§ **AVAILABLE RECORDS**

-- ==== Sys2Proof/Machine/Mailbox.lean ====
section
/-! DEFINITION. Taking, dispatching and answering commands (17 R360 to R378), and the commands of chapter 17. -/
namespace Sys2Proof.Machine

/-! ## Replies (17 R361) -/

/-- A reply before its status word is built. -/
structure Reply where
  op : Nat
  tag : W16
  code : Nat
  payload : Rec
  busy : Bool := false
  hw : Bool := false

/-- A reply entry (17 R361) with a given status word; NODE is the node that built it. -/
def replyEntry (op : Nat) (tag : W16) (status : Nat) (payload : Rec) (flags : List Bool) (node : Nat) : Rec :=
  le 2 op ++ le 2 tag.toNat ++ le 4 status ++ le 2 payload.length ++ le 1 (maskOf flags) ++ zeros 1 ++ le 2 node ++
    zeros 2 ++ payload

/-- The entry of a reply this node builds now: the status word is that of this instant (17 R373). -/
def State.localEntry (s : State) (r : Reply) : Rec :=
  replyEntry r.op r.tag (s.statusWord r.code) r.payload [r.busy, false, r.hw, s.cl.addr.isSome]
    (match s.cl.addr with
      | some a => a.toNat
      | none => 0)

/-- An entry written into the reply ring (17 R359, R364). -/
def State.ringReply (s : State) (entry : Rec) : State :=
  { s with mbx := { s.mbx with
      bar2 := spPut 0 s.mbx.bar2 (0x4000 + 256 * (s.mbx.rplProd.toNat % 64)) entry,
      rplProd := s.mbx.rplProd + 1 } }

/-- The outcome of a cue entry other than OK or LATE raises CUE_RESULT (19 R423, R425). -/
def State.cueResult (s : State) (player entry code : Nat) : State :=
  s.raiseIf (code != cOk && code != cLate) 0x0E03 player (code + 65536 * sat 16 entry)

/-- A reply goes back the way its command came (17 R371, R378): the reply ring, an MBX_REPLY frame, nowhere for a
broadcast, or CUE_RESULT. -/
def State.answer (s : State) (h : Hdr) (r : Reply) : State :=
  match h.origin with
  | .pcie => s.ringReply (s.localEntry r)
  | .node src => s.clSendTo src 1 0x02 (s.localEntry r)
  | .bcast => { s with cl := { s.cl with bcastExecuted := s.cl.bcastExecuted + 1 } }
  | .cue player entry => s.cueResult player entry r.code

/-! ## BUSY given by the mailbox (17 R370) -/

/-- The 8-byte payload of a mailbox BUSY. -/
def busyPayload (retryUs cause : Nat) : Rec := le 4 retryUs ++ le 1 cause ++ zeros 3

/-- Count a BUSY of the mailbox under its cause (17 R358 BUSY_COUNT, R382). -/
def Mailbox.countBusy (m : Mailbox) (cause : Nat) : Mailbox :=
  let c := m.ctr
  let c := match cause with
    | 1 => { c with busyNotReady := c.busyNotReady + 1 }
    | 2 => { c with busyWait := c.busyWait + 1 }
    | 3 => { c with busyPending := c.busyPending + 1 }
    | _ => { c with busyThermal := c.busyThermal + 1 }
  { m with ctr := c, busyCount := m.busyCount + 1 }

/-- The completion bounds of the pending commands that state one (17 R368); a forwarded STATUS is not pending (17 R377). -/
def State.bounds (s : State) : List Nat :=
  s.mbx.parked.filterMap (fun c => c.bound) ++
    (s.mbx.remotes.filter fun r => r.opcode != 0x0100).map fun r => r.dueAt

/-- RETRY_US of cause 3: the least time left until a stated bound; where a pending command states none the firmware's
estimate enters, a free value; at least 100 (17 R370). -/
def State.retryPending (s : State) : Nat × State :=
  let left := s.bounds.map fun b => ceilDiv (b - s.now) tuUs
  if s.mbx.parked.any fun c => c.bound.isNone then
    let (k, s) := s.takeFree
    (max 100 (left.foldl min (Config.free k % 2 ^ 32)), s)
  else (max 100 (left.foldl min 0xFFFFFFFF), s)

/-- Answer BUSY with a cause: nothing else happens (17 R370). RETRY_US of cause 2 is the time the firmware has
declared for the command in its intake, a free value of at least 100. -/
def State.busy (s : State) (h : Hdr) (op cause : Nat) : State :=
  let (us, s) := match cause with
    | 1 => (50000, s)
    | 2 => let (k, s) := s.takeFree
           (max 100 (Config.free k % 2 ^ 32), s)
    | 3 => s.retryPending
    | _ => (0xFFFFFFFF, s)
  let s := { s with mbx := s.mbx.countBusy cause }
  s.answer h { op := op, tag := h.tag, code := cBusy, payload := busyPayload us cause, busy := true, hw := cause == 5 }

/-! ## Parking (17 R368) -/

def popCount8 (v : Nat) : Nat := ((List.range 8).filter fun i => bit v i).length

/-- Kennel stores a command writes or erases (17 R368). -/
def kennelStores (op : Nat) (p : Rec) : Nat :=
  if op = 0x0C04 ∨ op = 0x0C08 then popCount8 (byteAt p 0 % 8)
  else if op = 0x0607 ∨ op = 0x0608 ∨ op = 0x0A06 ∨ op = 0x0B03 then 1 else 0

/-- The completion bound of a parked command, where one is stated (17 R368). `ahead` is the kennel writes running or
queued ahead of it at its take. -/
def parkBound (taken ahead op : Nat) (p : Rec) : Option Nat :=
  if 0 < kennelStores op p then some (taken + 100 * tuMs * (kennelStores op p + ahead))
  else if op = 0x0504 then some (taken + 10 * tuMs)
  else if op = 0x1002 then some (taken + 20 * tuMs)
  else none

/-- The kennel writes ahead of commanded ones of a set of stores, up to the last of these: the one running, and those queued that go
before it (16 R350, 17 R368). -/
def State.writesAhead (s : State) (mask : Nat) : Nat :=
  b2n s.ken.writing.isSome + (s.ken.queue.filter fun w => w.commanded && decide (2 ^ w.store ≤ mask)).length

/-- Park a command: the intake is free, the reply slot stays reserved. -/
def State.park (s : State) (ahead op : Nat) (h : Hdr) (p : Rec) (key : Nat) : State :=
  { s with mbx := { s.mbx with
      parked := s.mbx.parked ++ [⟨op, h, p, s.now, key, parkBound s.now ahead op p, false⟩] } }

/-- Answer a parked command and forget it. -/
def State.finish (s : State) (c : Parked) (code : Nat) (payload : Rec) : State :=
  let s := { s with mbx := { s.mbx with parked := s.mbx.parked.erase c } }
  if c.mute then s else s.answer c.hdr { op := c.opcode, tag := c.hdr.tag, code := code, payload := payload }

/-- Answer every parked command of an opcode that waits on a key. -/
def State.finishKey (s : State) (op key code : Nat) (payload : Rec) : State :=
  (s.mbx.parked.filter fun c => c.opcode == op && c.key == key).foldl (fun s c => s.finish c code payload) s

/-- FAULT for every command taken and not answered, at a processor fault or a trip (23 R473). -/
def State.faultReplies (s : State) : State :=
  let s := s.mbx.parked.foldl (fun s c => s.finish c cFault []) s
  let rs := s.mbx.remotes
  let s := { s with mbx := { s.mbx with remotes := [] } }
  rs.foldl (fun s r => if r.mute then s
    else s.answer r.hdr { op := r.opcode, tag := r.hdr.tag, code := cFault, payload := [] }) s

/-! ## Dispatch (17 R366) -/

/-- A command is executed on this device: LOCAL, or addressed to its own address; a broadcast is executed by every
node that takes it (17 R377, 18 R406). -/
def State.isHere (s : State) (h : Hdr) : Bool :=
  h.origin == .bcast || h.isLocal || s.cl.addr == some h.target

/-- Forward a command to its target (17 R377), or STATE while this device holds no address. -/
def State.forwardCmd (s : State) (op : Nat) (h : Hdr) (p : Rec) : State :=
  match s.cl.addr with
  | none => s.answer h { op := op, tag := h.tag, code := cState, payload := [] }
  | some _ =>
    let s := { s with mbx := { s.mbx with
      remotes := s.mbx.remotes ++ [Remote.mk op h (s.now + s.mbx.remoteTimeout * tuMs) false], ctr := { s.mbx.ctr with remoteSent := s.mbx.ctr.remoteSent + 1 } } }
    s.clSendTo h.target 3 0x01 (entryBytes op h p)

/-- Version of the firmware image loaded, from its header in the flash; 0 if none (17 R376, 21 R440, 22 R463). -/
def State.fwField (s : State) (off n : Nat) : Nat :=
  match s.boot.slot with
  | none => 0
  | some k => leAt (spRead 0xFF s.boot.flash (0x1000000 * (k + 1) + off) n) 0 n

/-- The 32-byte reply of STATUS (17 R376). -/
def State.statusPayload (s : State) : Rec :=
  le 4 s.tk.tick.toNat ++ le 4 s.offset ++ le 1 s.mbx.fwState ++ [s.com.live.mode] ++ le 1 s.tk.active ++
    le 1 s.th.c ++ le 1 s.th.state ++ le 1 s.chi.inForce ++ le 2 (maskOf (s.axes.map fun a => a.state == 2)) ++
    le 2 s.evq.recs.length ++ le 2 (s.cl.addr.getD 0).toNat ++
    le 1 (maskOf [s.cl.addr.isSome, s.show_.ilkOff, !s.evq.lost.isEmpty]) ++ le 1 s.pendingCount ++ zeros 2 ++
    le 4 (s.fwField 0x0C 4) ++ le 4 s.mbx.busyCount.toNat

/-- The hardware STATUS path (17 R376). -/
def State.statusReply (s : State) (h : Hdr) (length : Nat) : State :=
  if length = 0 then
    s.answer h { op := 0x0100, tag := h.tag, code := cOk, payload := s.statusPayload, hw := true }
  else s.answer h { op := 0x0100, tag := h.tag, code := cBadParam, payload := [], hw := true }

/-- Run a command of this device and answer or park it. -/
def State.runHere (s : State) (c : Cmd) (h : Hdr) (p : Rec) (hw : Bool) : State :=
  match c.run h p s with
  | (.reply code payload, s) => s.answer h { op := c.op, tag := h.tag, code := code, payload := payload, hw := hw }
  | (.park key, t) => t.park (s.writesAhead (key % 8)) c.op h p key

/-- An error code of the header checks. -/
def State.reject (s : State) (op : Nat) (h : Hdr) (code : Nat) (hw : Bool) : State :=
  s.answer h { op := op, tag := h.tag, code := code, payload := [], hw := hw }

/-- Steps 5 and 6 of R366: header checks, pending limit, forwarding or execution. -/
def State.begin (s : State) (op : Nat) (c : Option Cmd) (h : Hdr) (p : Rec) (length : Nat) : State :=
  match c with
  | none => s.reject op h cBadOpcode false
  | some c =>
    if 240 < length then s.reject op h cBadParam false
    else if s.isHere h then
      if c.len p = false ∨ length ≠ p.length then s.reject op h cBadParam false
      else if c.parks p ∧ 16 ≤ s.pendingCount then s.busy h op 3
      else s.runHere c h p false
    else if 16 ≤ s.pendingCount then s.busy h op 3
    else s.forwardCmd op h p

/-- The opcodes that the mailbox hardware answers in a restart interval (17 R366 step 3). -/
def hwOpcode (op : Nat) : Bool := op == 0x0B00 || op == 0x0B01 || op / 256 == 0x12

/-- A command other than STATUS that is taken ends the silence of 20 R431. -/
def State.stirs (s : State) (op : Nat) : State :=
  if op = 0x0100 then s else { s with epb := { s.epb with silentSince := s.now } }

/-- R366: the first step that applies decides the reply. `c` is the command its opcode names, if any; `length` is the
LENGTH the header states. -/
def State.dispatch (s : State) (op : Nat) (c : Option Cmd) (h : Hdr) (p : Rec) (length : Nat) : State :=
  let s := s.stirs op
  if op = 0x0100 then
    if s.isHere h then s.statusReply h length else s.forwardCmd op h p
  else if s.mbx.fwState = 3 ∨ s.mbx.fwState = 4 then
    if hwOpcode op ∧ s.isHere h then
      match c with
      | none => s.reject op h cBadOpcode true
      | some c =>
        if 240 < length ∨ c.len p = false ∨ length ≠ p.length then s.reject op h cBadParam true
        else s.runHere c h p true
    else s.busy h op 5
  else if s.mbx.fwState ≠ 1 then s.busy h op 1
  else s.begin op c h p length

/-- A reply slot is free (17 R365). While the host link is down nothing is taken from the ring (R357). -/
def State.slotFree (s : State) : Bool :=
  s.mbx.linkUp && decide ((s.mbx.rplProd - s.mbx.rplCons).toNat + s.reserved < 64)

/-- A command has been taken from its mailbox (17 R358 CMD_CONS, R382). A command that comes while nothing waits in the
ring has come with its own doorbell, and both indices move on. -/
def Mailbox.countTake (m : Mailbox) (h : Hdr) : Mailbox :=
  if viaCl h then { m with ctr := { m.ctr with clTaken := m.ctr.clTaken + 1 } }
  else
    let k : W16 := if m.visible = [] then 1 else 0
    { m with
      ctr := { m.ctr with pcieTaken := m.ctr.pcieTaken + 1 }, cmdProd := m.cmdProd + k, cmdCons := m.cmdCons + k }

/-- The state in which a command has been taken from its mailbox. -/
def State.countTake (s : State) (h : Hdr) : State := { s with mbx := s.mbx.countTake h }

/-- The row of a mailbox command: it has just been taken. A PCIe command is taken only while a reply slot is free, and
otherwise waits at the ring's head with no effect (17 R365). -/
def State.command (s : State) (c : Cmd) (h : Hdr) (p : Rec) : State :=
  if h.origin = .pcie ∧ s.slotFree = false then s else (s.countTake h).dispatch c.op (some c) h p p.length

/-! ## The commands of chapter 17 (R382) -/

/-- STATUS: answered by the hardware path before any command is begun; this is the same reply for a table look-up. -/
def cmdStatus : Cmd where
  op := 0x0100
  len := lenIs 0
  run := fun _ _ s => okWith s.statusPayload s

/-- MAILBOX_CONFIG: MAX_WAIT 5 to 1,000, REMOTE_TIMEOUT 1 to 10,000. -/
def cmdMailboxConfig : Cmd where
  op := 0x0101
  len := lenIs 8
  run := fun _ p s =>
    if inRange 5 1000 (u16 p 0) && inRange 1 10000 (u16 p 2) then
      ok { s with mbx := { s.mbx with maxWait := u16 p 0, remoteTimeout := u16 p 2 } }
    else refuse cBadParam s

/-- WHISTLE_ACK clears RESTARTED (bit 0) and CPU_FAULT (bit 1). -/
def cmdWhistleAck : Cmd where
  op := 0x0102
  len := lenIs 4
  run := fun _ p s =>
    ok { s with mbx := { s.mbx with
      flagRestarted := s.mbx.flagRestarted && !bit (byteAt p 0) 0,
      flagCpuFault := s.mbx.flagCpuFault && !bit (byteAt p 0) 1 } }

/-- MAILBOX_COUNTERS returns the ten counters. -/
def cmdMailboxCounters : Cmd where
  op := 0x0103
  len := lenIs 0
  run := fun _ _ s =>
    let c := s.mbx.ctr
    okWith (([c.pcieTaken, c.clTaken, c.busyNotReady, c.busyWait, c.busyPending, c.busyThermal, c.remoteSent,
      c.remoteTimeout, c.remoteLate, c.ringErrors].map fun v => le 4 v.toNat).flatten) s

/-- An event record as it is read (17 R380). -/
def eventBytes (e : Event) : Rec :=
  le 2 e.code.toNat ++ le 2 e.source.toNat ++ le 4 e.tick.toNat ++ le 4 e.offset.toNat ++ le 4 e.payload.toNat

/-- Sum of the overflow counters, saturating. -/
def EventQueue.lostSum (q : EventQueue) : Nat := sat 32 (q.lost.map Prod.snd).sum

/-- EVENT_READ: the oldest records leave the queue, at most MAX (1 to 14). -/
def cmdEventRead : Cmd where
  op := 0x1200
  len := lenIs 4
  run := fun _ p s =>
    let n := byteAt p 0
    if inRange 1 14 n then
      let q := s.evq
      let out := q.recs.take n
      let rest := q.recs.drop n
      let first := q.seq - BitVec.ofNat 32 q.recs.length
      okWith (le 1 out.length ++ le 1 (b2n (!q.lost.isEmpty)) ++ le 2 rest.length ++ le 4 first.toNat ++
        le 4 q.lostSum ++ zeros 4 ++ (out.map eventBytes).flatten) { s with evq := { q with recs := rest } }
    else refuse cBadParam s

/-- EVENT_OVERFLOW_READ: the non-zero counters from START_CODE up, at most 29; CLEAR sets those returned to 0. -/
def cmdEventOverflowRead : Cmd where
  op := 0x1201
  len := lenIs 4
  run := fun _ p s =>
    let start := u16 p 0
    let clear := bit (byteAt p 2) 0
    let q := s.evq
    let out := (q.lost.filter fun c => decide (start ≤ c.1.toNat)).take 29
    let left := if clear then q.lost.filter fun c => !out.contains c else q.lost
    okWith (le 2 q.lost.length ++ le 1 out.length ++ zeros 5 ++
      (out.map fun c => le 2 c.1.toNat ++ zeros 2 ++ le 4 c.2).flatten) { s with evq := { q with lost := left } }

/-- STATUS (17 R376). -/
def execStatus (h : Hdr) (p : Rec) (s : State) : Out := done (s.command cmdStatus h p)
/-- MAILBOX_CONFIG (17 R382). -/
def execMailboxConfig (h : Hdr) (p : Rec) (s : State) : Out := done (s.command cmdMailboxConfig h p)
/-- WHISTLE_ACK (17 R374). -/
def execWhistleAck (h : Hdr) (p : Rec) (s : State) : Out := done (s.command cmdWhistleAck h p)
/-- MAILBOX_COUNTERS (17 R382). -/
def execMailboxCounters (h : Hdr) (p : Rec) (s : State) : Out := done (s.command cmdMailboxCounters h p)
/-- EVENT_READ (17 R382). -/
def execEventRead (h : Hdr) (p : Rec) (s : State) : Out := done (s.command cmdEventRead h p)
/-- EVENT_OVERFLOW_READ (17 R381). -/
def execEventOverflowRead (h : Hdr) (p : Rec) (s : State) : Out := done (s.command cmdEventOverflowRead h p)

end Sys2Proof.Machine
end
* * *
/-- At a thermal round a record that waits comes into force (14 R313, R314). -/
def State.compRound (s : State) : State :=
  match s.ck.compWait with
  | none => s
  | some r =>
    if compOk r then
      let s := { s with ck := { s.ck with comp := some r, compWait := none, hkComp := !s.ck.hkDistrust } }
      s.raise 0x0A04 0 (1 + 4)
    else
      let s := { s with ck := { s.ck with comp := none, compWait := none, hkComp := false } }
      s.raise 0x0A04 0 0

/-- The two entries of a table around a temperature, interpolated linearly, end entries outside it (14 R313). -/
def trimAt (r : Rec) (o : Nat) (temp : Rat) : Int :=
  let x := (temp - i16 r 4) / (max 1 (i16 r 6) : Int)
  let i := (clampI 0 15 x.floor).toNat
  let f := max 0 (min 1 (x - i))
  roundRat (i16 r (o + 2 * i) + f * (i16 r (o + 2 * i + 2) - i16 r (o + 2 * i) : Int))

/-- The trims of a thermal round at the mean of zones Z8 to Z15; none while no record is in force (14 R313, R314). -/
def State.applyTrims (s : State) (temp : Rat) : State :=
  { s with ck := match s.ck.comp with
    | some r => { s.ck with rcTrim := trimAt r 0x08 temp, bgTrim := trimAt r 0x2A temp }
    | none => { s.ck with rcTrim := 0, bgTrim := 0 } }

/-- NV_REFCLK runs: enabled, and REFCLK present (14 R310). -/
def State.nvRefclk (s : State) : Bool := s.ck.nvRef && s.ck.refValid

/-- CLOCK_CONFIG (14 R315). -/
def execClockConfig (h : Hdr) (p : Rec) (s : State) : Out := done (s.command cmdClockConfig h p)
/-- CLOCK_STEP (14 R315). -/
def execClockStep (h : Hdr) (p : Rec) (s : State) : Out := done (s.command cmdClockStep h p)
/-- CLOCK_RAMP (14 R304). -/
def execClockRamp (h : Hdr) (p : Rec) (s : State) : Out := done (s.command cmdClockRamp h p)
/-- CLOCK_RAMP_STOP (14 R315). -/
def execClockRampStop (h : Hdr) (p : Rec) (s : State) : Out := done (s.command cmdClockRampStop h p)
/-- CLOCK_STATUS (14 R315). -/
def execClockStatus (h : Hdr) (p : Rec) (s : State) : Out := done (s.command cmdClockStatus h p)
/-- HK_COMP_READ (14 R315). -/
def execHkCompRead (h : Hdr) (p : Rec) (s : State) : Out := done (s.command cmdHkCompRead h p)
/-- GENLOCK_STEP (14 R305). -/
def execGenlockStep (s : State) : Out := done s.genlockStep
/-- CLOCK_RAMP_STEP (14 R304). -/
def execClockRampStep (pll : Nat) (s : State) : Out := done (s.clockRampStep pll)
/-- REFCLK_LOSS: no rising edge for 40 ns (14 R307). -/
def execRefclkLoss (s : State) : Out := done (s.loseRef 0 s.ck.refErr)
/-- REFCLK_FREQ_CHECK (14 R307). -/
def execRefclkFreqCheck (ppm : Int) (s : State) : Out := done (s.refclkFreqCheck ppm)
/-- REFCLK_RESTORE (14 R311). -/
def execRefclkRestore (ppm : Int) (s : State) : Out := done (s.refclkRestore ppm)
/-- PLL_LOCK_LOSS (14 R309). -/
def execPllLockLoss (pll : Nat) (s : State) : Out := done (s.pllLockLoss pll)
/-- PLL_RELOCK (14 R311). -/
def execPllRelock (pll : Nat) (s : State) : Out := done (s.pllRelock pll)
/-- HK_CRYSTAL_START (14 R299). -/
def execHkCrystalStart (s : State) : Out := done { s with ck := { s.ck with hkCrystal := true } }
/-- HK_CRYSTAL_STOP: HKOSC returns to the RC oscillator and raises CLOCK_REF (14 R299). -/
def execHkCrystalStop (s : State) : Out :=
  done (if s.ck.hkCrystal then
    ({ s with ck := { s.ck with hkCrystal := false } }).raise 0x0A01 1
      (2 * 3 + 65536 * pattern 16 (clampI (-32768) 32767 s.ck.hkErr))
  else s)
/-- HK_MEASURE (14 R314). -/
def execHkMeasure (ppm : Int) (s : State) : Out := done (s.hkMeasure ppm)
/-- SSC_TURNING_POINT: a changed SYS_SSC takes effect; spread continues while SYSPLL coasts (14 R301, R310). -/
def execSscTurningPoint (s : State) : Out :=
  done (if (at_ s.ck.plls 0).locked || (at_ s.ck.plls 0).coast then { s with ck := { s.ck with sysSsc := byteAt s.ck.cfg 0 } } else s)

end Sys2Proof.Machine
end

§ **PROBLEM DETAILS**
Find the line with "let c := m.ctr" in the entries above. Retype it and each line after it, exactly, through the line with "if s.mbx.parked.any fun", and stop there.

§ **RESULT**
  let c := m.ctr
  let c := match cause with
    | 1 => { c with busyNotReady := c.busyNotReady + 1 }
    | 2 => { c with busyWait := c.busyWait + 1 }
    | 3 => { c with busyPending := c.busyPending + 1 }
    | _ => { c with busyThermal := c.busyThermal + 1 }
  { m with ctr := c, busyCount := m.busyCount + 1 }

/-- The completion bounds of the pending commands that state one (17 R368); a forwarded STATUS is not pending (17 R377). -/
def State.bounds (s : State) : List Nat :=
  s.mbx.parked.filterMap (fun c => c.bound) ++
    (s.mbx.remotes.filter fun r => r.opcode != 0x0100).map fun r => r.dueAt

/-- RETRY_US of cause 3: the least time left until a stated bound; where a pending command states none the firmware's
estimate enters, a free value; at least 100 (17 R370). -/
def State.retryPending (s : State) : Nat × State :=
  let left := s.bounds.map fun b => ceilDiv (b - s.now) tuUs
  if s.mbx.parked.any fun c => c.bound.isNone then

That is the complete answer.